If you think this is true, then it must also mean that we judge our ancestors for their barbaric practices.
“We do!” you may proclaim, “we think they were evil for allowing slavery!”
But that’s not an apple-to-apple comparison.
If we are to limit the comparison to eating meat, I reckon that our ancestors would be appalled at the way meat is produced in our industrial farms, how much of it we eat, and how much of it we throw away. Case in point, it is far easier for me to picture my grandmother judging me for how much food I waste, than my yet-to-be-born grandchildren judging me for eating meat.

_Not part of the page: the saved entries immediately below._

-- ==== Sys2Proof/Decode.lean ====
section
/-! DEFINITION. The commands that a word of the table's bits spells: none, since the table gives no row any bits. -/

namespace Sys2Proof

/-- No row of spec/opcode_table.json has bits: the block takes commands, not words. -/
def decodeTableWord (_nbits _w : Nat) : Option Instr := none

end Sys2Proof
end

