-- ==== Sys2Proof/Machine/BootTypes.lean ====
section
/-! DEFINITION. The parts of State that spec/17 gives the machine: bring-up, firmware banks, fuses, zeroize and the debug port. -/

namespace Sys2Proof.Machine

/-- A firmware bank (R495, R510): the image it holds, empty when erased, and whether it was found valid. -/
structure BankPart where
  image : List Byte := []
  valid : Bool := false
deriving DecidableEq, Repr

/-- The image bank A holds as it leaves the factory (log entry 27): a header of R510 with VERSION 0 and no body, found valid. -/
def factoryBank : BankPart := { image := [0x57, 0x44, 0x52, 0x46, 1, 0] ++ List.replicate 250 0, valid := true }

/-- The TAP instruction in force (R522). -/
inductive Tap where
  | extest | idcode | sample | clamp | chal | resp | dbgreg | bypass
deriving DecidableEq, Repr

/-- Bring-up, firmware, fuses and debug (R503 to R527): the steps of R507 passed, the boot record (confirmed bank, one-shot trial bank), whether
the trial at hand is live, the image that waits to be programmed, a live switch that waits for journal writes, fuses, whether the clerks are
restarting or halted, the epochs of clerk restarts, the reset held for temperature or by the TAP, the pending zeroize, the debug challenge,
failures in a row, the lockout, and what the debug command register will show. -/
structure BootPart where
  loader : Bool := false
  clerks : Bool := false
  served : Bool := false
  trained : List Nat := []
  banks : Vector BankPart 2 := Vector.replicate 2 {}
  inUse : Fin 2 := 0
  confirmed : Fin 2 := 0
  trialBank : Option (Fin 2) := none
  trial : Bool := false
  trialLive : Bool := false
  programming : Option (List Byte) := none
  switching : Bool := false
  revoked : BitVec 4 := 0
  rollback : Nat := 0
  restarting : Bool := false
  halted : Bool := false
  restarts : List Int := []
  held : Bool := false
  zeroize : Bool := false
  tap : Tap := .idcode
  challenge : Option (List Byte) := none
  badRun : Nat := 0
  lockout : Bool := false
deriving DecidableEq, Repr

end Sys2Proof.Machine
end

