-- ==== Sys2Proof/Machine/NetTypes.lean ====
section
/-! DEFINITION. The parts of State that spec/11 to spec/13 give the machine: Ethernet ports, PTP, streams and
their bales, the decompressor, Ledger sessions and transfers, the CAN port and the day book. -/

namespace Sys2Proof.Machine

/-! ## Ethernet and PTP (spec/11) -/

/-- An E port (R345 to R348): whether its link is up, whether Clause 73 runs, the rate tried, whether Clause 73 chose it and the FEC it
resolved, the rate last up, and whether nothing is heard from a PRP partner. With an interface's first port stand the sequence number of its
next redundancy control trailer and the trailers received, newest first, with their epochs (R347). -/
structure EthPort where
  up : Bool := false
  anRunning : Bool := true
  trying : Nat := 0
  viaAn : Bool := false
  fec : Nat := 0
  lastUp : Nat := 0
  silent : Bool := false
  prpSeq : BitVec 16 := 0
  seen : List (PrpTrailer × Int) := []
deriving DecidableEq, Repr

/-- The PTP clock (R350 to R352): the masters heard on each E port, the bound port, whether a path-delay
measurement has completed since it was bound, the run of missing Syncs, the last Sync since it was bound, and the number of the next delay
request. -/
structure PtpPart where
  heard : List (Fin 4 × PtpMaster) := []
  bound : Option (Fin 4) := none
  measured : Bool := false
  missing : Nat := 0
  sync : Option PtpSyncMsg := none
  request : BitVec 16 := 0
deriving DecidableEq, Repr

/-! ## Streams (spec/11, spec/12) -/

/-- An item a stream takes in (R354, R355): kind, source, item number, data, the epoch that R357 measures
by, where words of its data were replaced as poisoned (R366), and where the engine meets each poisoned 16-byte word (R323). -/
structure Item where
  kind : Nat
  src : Nat
  item : BitVec 32
  data : List Byte
  epoch : Nat
  shot : Bool
  poisoned : List Nat := []
  truncated : Bool := false
  seen : List Nat := []
deriving DecidableEq, Repr

/-- A bale under construction (R357): the chunks' bytes and the epoch of its first shot item, or of the first chunk's
arrival. -/
structure OpenBale where
  bytes : List Byte
  first : Nat
  firstShot : Nat
deriving DecidableEq, Repr

/-- A closed bale on its way through the compressor (R375): its stream, original, FIRST_EPOCH, form and level, and when it closed. -/
structure ClosedBale where
  stream : Fin 256
  original : List Byte
  first : Nat
  form : Nat
  level : Nat
  closedAt : Int
deriving DecidableEq, Repr

/-- A fragment waiting in a stream's queue (R358, R362): a whole stream datagram, whether it is the first fragment of its bale, and the bytes
of all its bale's datagrams. -/
structure Fragment where
  bytes : List Byte
  firstFrag : Bool
  seq : BitVec 32
  total : Nat := 0
deriving DecidableEq, Repr

/-- A stream beside its Ledger record (R357 to R367): for one opened by SUBSCRIBE the session and request, the path and GRANT body, and where
its DATA goes; the open bale and the next bale's number, its queue and credit, the toll bucket in bytes times root ticks per second with the epoch
it was filled at, bytes built in the second at hand, and on a standby the bales closed and the marks received that have not met (R445): a
bale's bytes and FIRST_EPOCH. `unread` holds the items it takes that the stream engine has not read to their end, oldest first, and `readOff` the
bytes read of the first: its read pointer (R340, R365). -/
structure StreamPart where
  isOpen : Bool := false
  bySubscribe : Bool := false
  session : BitVec 32 := 0
  req : BitVec 32 := 0
  peer : Path := .fwd 0 0
  grant : List Byte := []
  dest : BitVec 128 := 0
  destPort : Nat := 0
  bale : Option OpenBale := none
  baleNo : BitVec 32 := 0
  queue : List Fragment := []
  credit : Nat := 0
  bucket : Nat := 0
  filled : Int := 0
  droppedFlag : Bool := false
  built : Nat := 0
  marks : List BaleMarkMsg := []
  held : List (List Byte × Nat) := []
  unread : List Item := []
  readOff : Nat := 0
deriving DecidableEq, Repr

/-- A bale waiting to be decoded (R377, R380): the use that brought it, its transfer by session and serial number, bytes, the lane that
decodes it, its number in the object and, for a peer stream's bale, its stream and where its datagrams go (R439). -/
structure DecodeReq where
  use : Fin 3
  owner : BitVec 32
  transfer : Nat := 0
  bytes : List Byte
  peer : Option (Fin 256 × BitVec 128 × Nat × List (List Byte)) := none
  lane : Option (Fin 8) := none
  number : Nat := 0
deriving DecidableEq, Repr

structure BalePart where
  waiting : List ClosedBale := []
  decode : List DecodeReq := []
deriving DecidableEq, Repr

/-! ## Ledger (spec/13) -/

/-- A segmented transfer (R395): its serial number, the object, BALE, TOTAL and the bytes received, those of them already cut into bales and
the number of those, how many of them the decoder has ended, the originals decoded by number, the code that will refuse SEG_END, and the SEG_END
that waits for the decoder. -/
structure Transfer where
  serial : Nat := 0
  key : Nat
  bale : Bool
  total : Nat
  bytes : List Byte := []
  seen : Nat := 0
  bales : Nat := 0
  ended : Nat := 0
  decoded : List (Nat × List Byte) := []
  failed : Option Nat := none
  requested : Option Req := none
deriving DecidableEq, Repr

/-- A session (R398 to R401): key slot, level asked and granted, nonces, session key, path, whether it is
authenticated or anonymous, the highest SEQ answered, the kept responses, and its transfer, snapshot, day book
position and LOST. -/
structure Session where
  id : BitVec 32
  slot : BitVec 8
  asked : Nat
  level : Nat := 0
  nonceC : List Byte := []
  nonceD : List Byte := []
  key : List Byte := []
  path : Path
  authed : Bool := false
  anon : Bool := false
  seq : Nat := 0
  kept : List (BitVec 32 × List Byte) := []
  transfer : Option Transfer := none
  snapshot : Option (Nat × List Byte) := none
  frm : Option (BitVec 32) := none
  lost : Nat := 0
  violations : Nat := 0
  index : Nat := 0
  last : Int := 0
deriving DecidableEq, Repr

/-- A source of R406: the epochs of its violations in the last second (17 at most), whether it is limited and when a message of its was
handled last, and when it was last answered 0503h. -/
structure SourceRec where
  src : Source
  recent : List Int := []
  limited : Bool := false
  lastServed : Option Int := none
  last0503 : Option Int := none
deriving DecidableEq, Repr

/-- A message forwarded and not yet answered (R403): its target, operation, SESSION and SEQ, and the path it came by. -/
structure ForwardRec where
  target : BitVec 11
  op : Nat
  session : BitVec 32
  seq : BitVec 32
  path : Path
deriving DecidableEq, Repr

/-- A staged group whose APPLY is pending, with the session and source that applied it (R387, R540). -/
structure Applying where
  index : Nat
  session : BitVec 32
  source : BitVec 32
deriving DecidableEq, Repr

/-- The Ledger beside its records: `serial` numbers its transfers, and `arrived` counts the requests that came in the root cycle `cycle`
(R404). -/
structure LedgerPart where
  sessions : List Session := []
  sources : List SourceRec := []
  forwards : List ForwardRec := []
  applying : List Applying := []
  keys : List (Nat × List Byte) := []
  serial : Nat := 0
  arrived : Nat := 0
  cycle : Nat := 0
deriving DecidableEq, Repr

/-- The CAN port (R408 to R412): the partial message of each channel with the count its next frame must carry, the frames that wait to be
sent, whether the port is bus-off, and the epoch of the last frame seen on the bus. -/
structure CanPart where
  partials : List (Fin 16 × List Byte × Nat) := []
  txQueue : List (BitVec 29 × List Byte) := []
  busOff : Bool := false
  lastFrame : Option Int := none
deriving DecidableEq, Repr

/-! ## The day book (spec/13) -/

/-- A day book entry (R413), with its position in the ring and those of its two 16-byte words that lie poisoned. -/
structure DbEntry where
  epoch : Nat
  source : BitVec 16
  code : BitVec 16
  seq : BitVec 32
  index : BitVec 16
  sub : BitVec 8
  bit : BitVec 8
  count : BitVec 32
  detail : BitVec 64
  place : Nat := 0
  bad : List Nat := []
deriving DecidableEq, Repr

/-- The state of a summary key (R539): the events counted since its last entry and the epoch of the first. -/
structure SummaryRec where
  key : SummaryKey
  count : Nat := 0
  first : Nat := 0
deriving DecidableEq, Repr

/-- The day book ring (R339, R414): the entries held, oldest first, the ring's length in force and a length
that waits for the wrap, the position of the write pointer, the epoch second at hand and its entries, the next
SEQ, the entries of classes FAULT and START still to be written to flash and those in its cells, and those no DAYBOOK stream has read yet. -/
structure DayBook where
  entries : List DbEntry := []
  len : Nat := 65536
  staged : Option Nat := none
  pos : Nat := 0
  second : Nat := 0
  inSecond : Nat := 0
  seq : BitVec 32 := 0
  summaries : List SummaryRec := []
  unjournalled : List DbEntry := []
  cells : List DbEntry := []
  unread : List DbEntry := []
deriving DecidableEq, Repr

/-! ## What the block sends -/

/-- What leaves the block, in order: Ledger responses, stream datagrams, Ethernet frames of the device's own by EtherType or protocol,
CAN frames, Aggon frames with the blocks that go over each physical lane, alignment and timing markers, FCTL words, the EPOCH_SEC pulse of CLKMON, twin criers on Ethernet, the CLAIM frame from which on a changed claim is sent, chain frames,
test pulses of sinks, and what the debug port shows. Of a frame on Ethernet `rct` is the sequence number of its redundancy control trailer,
none where it has none (R347). -/
inductive Out where
  | ledger (path : Path) (bytes : List Byte) (rct : Option (BitVec 16))
  | stream (iface : Nat) (dest : BitVec 128) (port : Nat) (bytes : List Byte) (rct : Option (BitVec 16))
  | eth (port : Fin 4) (kind : Nat) (bytes : List Byte) (rct : Option (BitVec 16))
  | can (id : BitVec 29) (bytes : List Byte)
  | frame (k : Fin 4) (f : AggonFrame) (blocks : List (Fin 5 × BitVec 66))
  | marker (k : Fin 4) (lane : Fin 5) (logical : Option Nat) (map : List (Fin 5)) (failed : Option (Fin 5))
  | timing (k : Fin 4)
  | fctl (n : Port) (w : BitVec 32) (bits : Nat)
  | clkmonPulse
  | crier (p : Fin 4) (mac : Nat) (payload : List Byte) (rct : Option (BitVec 16))
  | claim (frame : BitVec 40)
  | chainFrame (bits : List Byte) (length : Nat)
  | chainLatch
  | sinkPulse (k : Fin 16) (ma : Nat)
  | debug (status : Nat) (value : BitVec 128)
  | tap (bits : List Byte)
deriving DecidableEq, Repr

/-- What waits at the crossing to the Ethernet SerDes for its items to be taken again (R342), with the E ports it leaves on. -/
structure NetHeld where
  ports : List (Fin 4)
  out : Out
deriving DecidableEq, Repr

end Sys2Proof.Machine
end

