def summaryOf (s : State) (k : SummaryKey) : Option SummaryRec := s.book.summaries.find? (fun r => r.key == k)

def setSummary (s : State) (k : SummaryKey) (r : Option SummaryRec) : State :=
  let l := s.book.summaries.filter (fun x => x.key != k)
  { s with book := { s.book with summaries := match r with | none => l | some x => x :: l } }

/-- An event of a summary key: entered at once with COUNT 1 when its second is not running, else counted. -/
def State.summary (s : State) (k : SummaryKey) : State :=
  match summaryOf s k with
  | none => setSummary (summaryEntry s k 1 s.now) k (some ⟨k, 0, 0⟩)
  | some r => setSummary s k (some ⟨k, r.count + 1, if r.count = 0 then s.now else r.first⟩)

/-! ## Commits -/

def State.commit (s : State) (idx : Nat) : State := (s.commitRaw idx).settleBook.readBook

/-- The commit of a group whose APPLY is pending; nothing otherwise. -/
def State.commitIf (s : State) (idx : Nat) : State := if s.isApplying idx then s.commit idx else s

end Sys2Proof.Machine
end

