-- ==== Sys2Proof/Machine/Signal.lean ====
section
/-! DEFINITION. The samples of a fibre port: the launch waveform (R80 to R88, R541), the normalised receive samples (R68, R74, R77), and
stages 1 to 3 of the front pipeline (R109 to R116). Numbers are exact rationals; a root, a logarithm or an angle is found to within 2 to the
power -60, and a value that is no whole number is carried in the device's own word (log entries 4 and 86). -/

namespace Sys2Proof.Machine

/-! ## Numbers -/

/-- A value as the device's words hold it: cut to its fractional bits, up or down as the device rounds (log entry 4). -/
def narrow (q : Rat) : Rat := (freeRound (q.num * 2 ^ Config.fracBits) q.den : Rat) / 2 ^ Config.fracBits

/-- The square root of a number that is not negative: exact where it is rational, else within 2 to the power -64. -/
def sqrtQ (q : Rat) : Rat :=
  let a := Nat.sqrt q.num.toNat
  let b := Nat.sqrt q.den
  if a * a = q.num.toNat ∧ b * b = q.den then (a : Rat) / b
  else (Nat.sqrt (q.num.toNat * 2 ^ 128 / q.den) : Rat) / 2 ^ 64

/-- The ratio of a circle's length to its diameter, to 49 decimals. -/
def piQ : Rat := 31415926535897932384626433832795028841971693993751 / 10 ^ 49

/-- The cosine's series in the square of the angle, from its term `k` on. -/
def cosFrom (x2 : Rat) : Nat → Nat → Rat
  | 0, _ => 1
  | n + 1, k => 1 - x2 / (((2 * k + 1) * (2 * k + 2) : Nat) : Rat) * cosFrom x2 n (k + 1)

/-- The cosine of an angle in turns; exact at the quarter turns. -/
def cosTurn (t : Rat) : Rat :=
  let f := |t - (t + 1 / 2).floor|
  if f = 0 then 1 else if f = 1 / 4 then 0 else if f = 1 / 2 then -1 else cosFrom ((2 * piQ * f) ^ 2) 30 0

def sinTurn (t : Rat) : Rat := cosTurn (t - 1 / 4)

/-- The series of the inverse tangent (sign -1) or its hyperbolic twin (sign 1) in the square of its argument, from term `k` on. -/
def atanFrom (sign u2 : Rat) : Nat → Nat → Rat
  | 0, _ => 0
  | n + 1, k => 1 / ((2 * k + 1 : Nat) : Rat) + sign * u2 * atanFrom sign u2 n (k + 1)

def atanSmall (u : Rat) : Rat := u * atanFrom (-1) (u * u) 60 0

def atanhSmall (u : Rat) : Rat := u * atanFrom 1 (u * u) 60 0

/-- The natural logarithm of a positive number. -/
def lnQ (q : Rat) : Rat :=
  let e : Int := (Nat.log2 q.num.toNat : Int) - Nat.log2 q.den
  let m := if 0 ≤ e then q / 2 ^ e.toNat else q * 2 ^ (-e).toNat
  2 * e * atanhSmall (1 / 3) + 2 * atanhSmall ((m - 1) / (m + 1))

/-- The inverse tangent, in turns, of a number from 0 to 1. -/
def atanTurn (z : Rat) : Rat :=
  if 5 * z ≤ 2 then atanSmall z / (2 * piQ) else 1 / 8 - atanSmall ((1 - z) / (1 + z)) / (2 * piQ)

/-! ## Complex values -/

abbrev Cx := Rat × Rat

def cAdd (x y : Cx) : Cx := (x.1 + y.1, x.2 + y.2)
def cMul (x y : Cx) : Cx := (x.1 * y.1 - x.2 * y.2, x.1 * y.2 + x.2 * y.1)
def cConj (x : Cx) : Cx := (x.1, -x.2)
def cScale (k : Rat) (x : Cx) : Cx := (k * x.1, k * x.2)
def cSum (l : List Cx) : Cx := l.foldr cAdd (0, 0)
def cPower (x : Cx) : Rat := x.1 * x.1 + x.2 * x.2
def phasor (turns : Rat) : Cx := (cosTurn turns, sinTurn turns)
def cNarrow (x : Cx) : Cx := (narrow x.1, narrow x.2)

/-- The argument of a complex value other than 0, in turns from -1/2 to 1/2. -/
def argTurn (z : Cx) : Rat :=
  let a := |z.1|
  let b := |z.2|
  let q := if b ≤ a then atanTurn (b / a) else 1 / 4 - atanTurn (a / b)
  let h := if z.1 < 0 then 1 / 2 - q else q
  if z.2 < 0 then -h else h

/-- The argument in LSB of 2π/2²⁰ (R127), rounded up or down as the device does; that of 0 is open (log entry 5). -/
def arg20 (z : Cx) : BitVec 20 :=
  if z = (0, 0) then Config.zeroArg
  else
    let t := argTurn z * 2 ^ 20
    BitVec.ofInt 20 (freeRound t.num t.den)
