-- ==== Sys2Proof/Machine/Source.lean ====
section
/-! DEFINITION. Protocol violations and the rate limits of their sources (R406), and frames on the CAN port (R408 to R411). -/

namespace Sys2Proof.Machine

/-! ## Violations (R406) -/

/-- The source of a path (R406): a UDP address or a CAN channel; the Aggon fabric is rate-limited by neither. -/
def sourceOf : Path → Source
  | .udp a _ _ => .addr a
  | .can c => .can c
  | .fwd _ _ => .fabric

/-- The source as DETAIL names it (R413): IPv4 address, low 32 bits of the IPv6 address, or CAN channel. -/
def sourceWord : Path → Nat
  | .udp a _ _ => a.toNat % 2 ^ 32
  | .can c => c.val
  | .fwd _ _ => 0

def sourceRec (s : State) (x : Source) : SourceRec := (s.ledger.sources.find? (fun r => r.src == x)).getD { src := x }

def State.putSource (s : State) (r : SourceRec) : State :=
  { s with ledger := { s.ledger with sources := r :: s.ledger.sources.filter (fun x => x.src != r.src) } }

/-- A violation of one source: the seventeenth within 1 s limits it, with one entry (R406, R540). -/
def State.watch (s : State) (x : Source) (detail : Nat) : State :=
  if x = .fabric then s
  else
    let r := sourceRec s x
    let l := ((s.now : Int) :: r.recent.filter (fun e => decide ((s.now : Int) < e + ticksPerSecond))).take 17
    if 16 < l.length ∧ !r.limited then
      let t := (s.putSource { r with recent := l, limited := true, lastServed := none }).bump Obj.LEDGER_UDP.RATE_LIMITED
      t.log { cls := 3, sub := 18, index := 0x1130, osub := 6, count := l.length, detail := detail }
    else s.putSource { r with recent := l }

def sessionById (s : State) (id : BitVec 32) : Option Session := s.ledger.sessions.find? (fun x => x.id == id)

def State.modSession (s : State) (id : BitVec 32) (f : Session → Session) : State :=
  { s with ledger := { s.ledger with sessions := s.ledger.sessions.map (fun x => if x.id = id then f x else x) } }

/-- A message refused or ignored (R406): VIOLATIONS, the session's count where its message was verified, a day book entry of class VIOLATION,
and the watch on its sources. -/
def State.violate (s : State) (sub : Nat) (p : Path) (ses : Option (BitVec 32)) (code : Nat) : State :=
  let detail := (ses.map (·.toNat)).getD 0 + sourceWord p * 2 ^ 32
  let x := ses.bind (sessionById s)
  let t := s.bump Obj.LEDGER_UDP.VIOLATIONS
  let t := match x with
    | some y => t.modSession y.id (fun z => { z with violations := z.violations + 1 })
    | none => t
  let t := t.log { cls := 3, sub := sub, inst := (x.map (·.index)).getD 0xFF, code := code, detail := detail }
  let t := t.watch (sourceOf p) detail
  match ses with
  | some id => t.watch (.session id) detail
  | none => t

/-- Whether a source under its limit has a message handled now: at most one per 100 ms (R406). -/
def State.served (s : State) (x : Source) : Bool :=
  let r := sourceRec s x
  !r.limited || (match r.lastServed with
    | none => true
    | some l => decide (l + 320000000 ≤ s.now))

/-- A message of some sources is handled: those under a limit wait 100 ms for their next. -/
def State.serve (s : State) (l : List Source) : State :=
  l.foldl (fun t x => if (sourceRec t x).limited then t.putSource { sourceRec t x with lastServed := some s.now } else t) s

/-- The sources of a message (R406): its path's and the session it names. -/
def sourcesOf (p : Path) (ses : BitVec 32) : List Source := if ses = 0 then [sourceOf p] else [sourceOf p, .session ses]

/-- Whether a request finds the clerks' queue of 64 full (R404): none that came in this root cycle has been served yet (log entry 103). -/
def clerksFull (s : State) : Bool := s.ledger.cycle == s.now && decide (64 ≤ s.ledger.arrived)

/-- A request is taken up (R404, R406): its sources are served, it counts in MSGS, and it takes a place in the clerks' queue. -/
def State.takeUp (s : State) (p : Path) (ses : BitVec 32) : State :=
  let t := (s.serve (sourcesOf p ses)).bump Obj.LEDGER_UDP.MSGS
  { t with ledger := { t.ledger with arrived := if t.ledger.cycle = t.now then t.ledger.arrived + 1 else 1, cycle := t.now } }

/-- RATE_LIMIT_END (R406). -/
def execRateLimitEnd (x : Source) (s : State) : Result :=
  .next (if (sourceRec s x).limited then s.putSource { sourceRec s x with limited := false, recent := [], lastServed := none } else s)

/-! ## The CAN port's transmitter -/

/-- Whether CANCLK runs from WOSC (R294): on its bypass with no crystal. -/
def canOnWosc (s : State) : Bool := s.clk.onBypass[6] && !s.clk.refs[0].present

/-- Whether the port transmits (R294, R299, R409) and the crossing to its clock takes what it sends (R342). -/
def canTx (s : State) : Bool :=
  s.u Obj.CAN.CAN_EN == 1 && !s.can.busOff && !refuses s 4 && !s.bit Obj.CLOCKS.FLAGS Bit.CLOCKS.FLAGS.CLK_COAST && !canOnWosc s

/-- A data length of CAN FD that holds `n` bytes. -/
def canLength (n : Nat) : Nat := (([0, 1, 2, 3, 4, 5, 6, 7, 8, 12, 16, 20, 24, 32, 48, 64].find? (fun k => decide (n ≤ k))).getD 64)

/-- A message cut into frames of up to 63 bytes behind their PCI (R412). -/
def canFrames : Nat → Nat → List Byte → List (List Byte)
  | 0, _, _ => []
  | f + 1, k, l =>
    let isLast := decide (l.length ≤ 63)
    let pci := bit8 (k == 0) 7 + bit8 isLast 6 + k % 64
    let d := BitVec.ofNat 8 pci :: l.take 63
    padTo (canLength d.length) d :: (if isLast then [] else canFrames f (k + 1) (l.drop 63))

/-- The identifier of a response (R411). -/
def canId (s : State) (chan : Fin 16) : BitVec 29 :=
  BitVec.ofNat 29 (s.u Obj.CAN.CAN_BASE * 2 ^ 24 + 2 ^ 23 + chan.val * 2 ^ 19 + (ownId s).toNat)

/-- An error count of ISO 11898-1 after a frame: the errors seen on the bus, which no command brings, raise it, and the frame lowers it by one
(R409; log entry 66). -/
def errorCount (count errors weight : Nat) : Nat := min 255 (count + weight * errors - 1)

/-- A frame passes on the bus: the error count of the port's transmitter or receiver moves from at most
`most`, and the bus is no longer idle. -/
def State.canPassed (s : State) (r : Reg) (most weight : Nat) : State :=
  ({ s.put r (errorCount (min most (s.u r)) (Config.busErrors s.fresh) weight) with can := { s.can with lastFrame := some s.now } }).drawn

/-- Frames that wait leave when the port transmits again. -/
def State.canFlush (s : State) : State :=
  if canTx s then
    let t := s.can.txQueue.foldl (fun u e => (u.canPassed Obj.CAN.TEC 255 8).emit (.can e.1 e.2)) s
    { t with can := { t.can with txQueue := [] } }
  else s

/-- Whether the bus has been idle for 11 bits at 1 Mbit/s (R408, R416). -/
def busIdle (s : State) : Bool :=
  match s.can.lastFrame with
  | none => true
  | some e => decide (e + 35200 ≤ s.now)

/-- The objects of 1140h that wait for an idle bus (R416). -/
def canTimed (key : Nat) : Bool := [Obj.CAN.CAN_EN, Obj.CAN.DATA_RATE, Obj.CAN.SP_ARB, Obj.CAN.SP_DATA].any (fun r => r.key == key)

/-- The commit of 1140h (R416): CAN_EN and the data phase wait until the bus is next idle for 11 bits, the rest takes effect at once. -/
def State.canApplied (s : State) : State :=
  if busIdle s then (s.commit 0x1140).canFlush
  else
    let now := s.staged.filter (fun e => e.1 / 256 == 0x1140 && !canTimed e.1)
    { s with regs := now.foldl (fun l e => rfSet l e.1 e.2) s.regs, staged := s.staged.filter (fun e => !now.contains e) }

/-- The bus has come to rest while a commit of 1140h waits for it. -/
def State.canRest (s : State) : State := if s.isApplying 0x1140 && busIdle s then (s.commit 0x1140).canFlush else s

/-- A response in frames (R412): one whose frames do not all fit the queue of 32 is discarded whole. -/
def State.canSend (s : State) (chan : Fin 16) (msg : List Byte) : State :=
  let l := (canFrames (msg.length + 1) 0 msg).map (fun d => (canId s chan, d))
  if 32 < s.can.txQueue.length + l.length then s.bump Obj.CAN.TX_DROP
  else ({ s with can := { s.can with txQueue := s.can.txQueue ++ l } }).canFlush

end Sys2Proof.Machine
end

Thus, I think we are wrong about our feeling of chronocentric moral superiority over our ancestors, that we are somehow better because we have learned from their mistakes. On the contrary, I think we have merely shifted our moral values as society evolved. We have not become fundamentally more morally sound.
In more defined terms, I don’t think we have become more willing to sacrifice our own self-interest to fulfill whatever moral duty that has been bestowed upon us, although our priority may have changed. For example, we may use to donate $10 a month to feed the children of Africa, but now we donate $20 a month to a green energy program. Because society has grown wealthier, this may give off the illusion that we are giving more.
I understand that the MLK quote is usually used in the context of social justice, that social justice is like a science, in that it is a quest with a goal, and the goal is to move society toward that goal, to fulfill America’s destiny as the shining city on the hill.
But I think we are seeing signs, perhaps for the first time, in young Americans, that people are becoming wearier of this mantra.
Millennials on average have less wealth than their Boomer parents, in a rare reversal compared to previous gens. This decline in mental and material “wiggle room” may cause people to have less to give. Instead of donating $20 a month for whatever the cause-of-the-moment is, our children may not have $20 a month to spare because they are poorer. As society grows poorer, this may give off the illusion that we are less moral.
If I may introduce a different visual representation of moral — instead of an arc, we can use a vector, whose direction changes from time to time, but its magnitude grows alongside the wealth of the population.
But the abandonment of a universal morality need not mean to be defeatist or nihilist.
There is a constant cultural war between the conservatives and the progressive, with the conservatives thinking of the progressives as overshooting the metaphorical moral arc and the progressives thinking the opposite. As long as people are moral universalists, a truly empathic conversation is not possible.
I am not advocating for a “both side” approach, to meet in the middle, because that is just going for a baseless compromise that leaves everyone dissatisfied. I am advocating for discussing our discourse without being rigidly bound by our ideological frameworks. Concepts we consider to be fundamental and unchallengeable — like freedom — should not prevent us from empathizing with those who disagree with our values, nor should we completely break free from our values.
Ideologies are not shackles. They are bungee cords.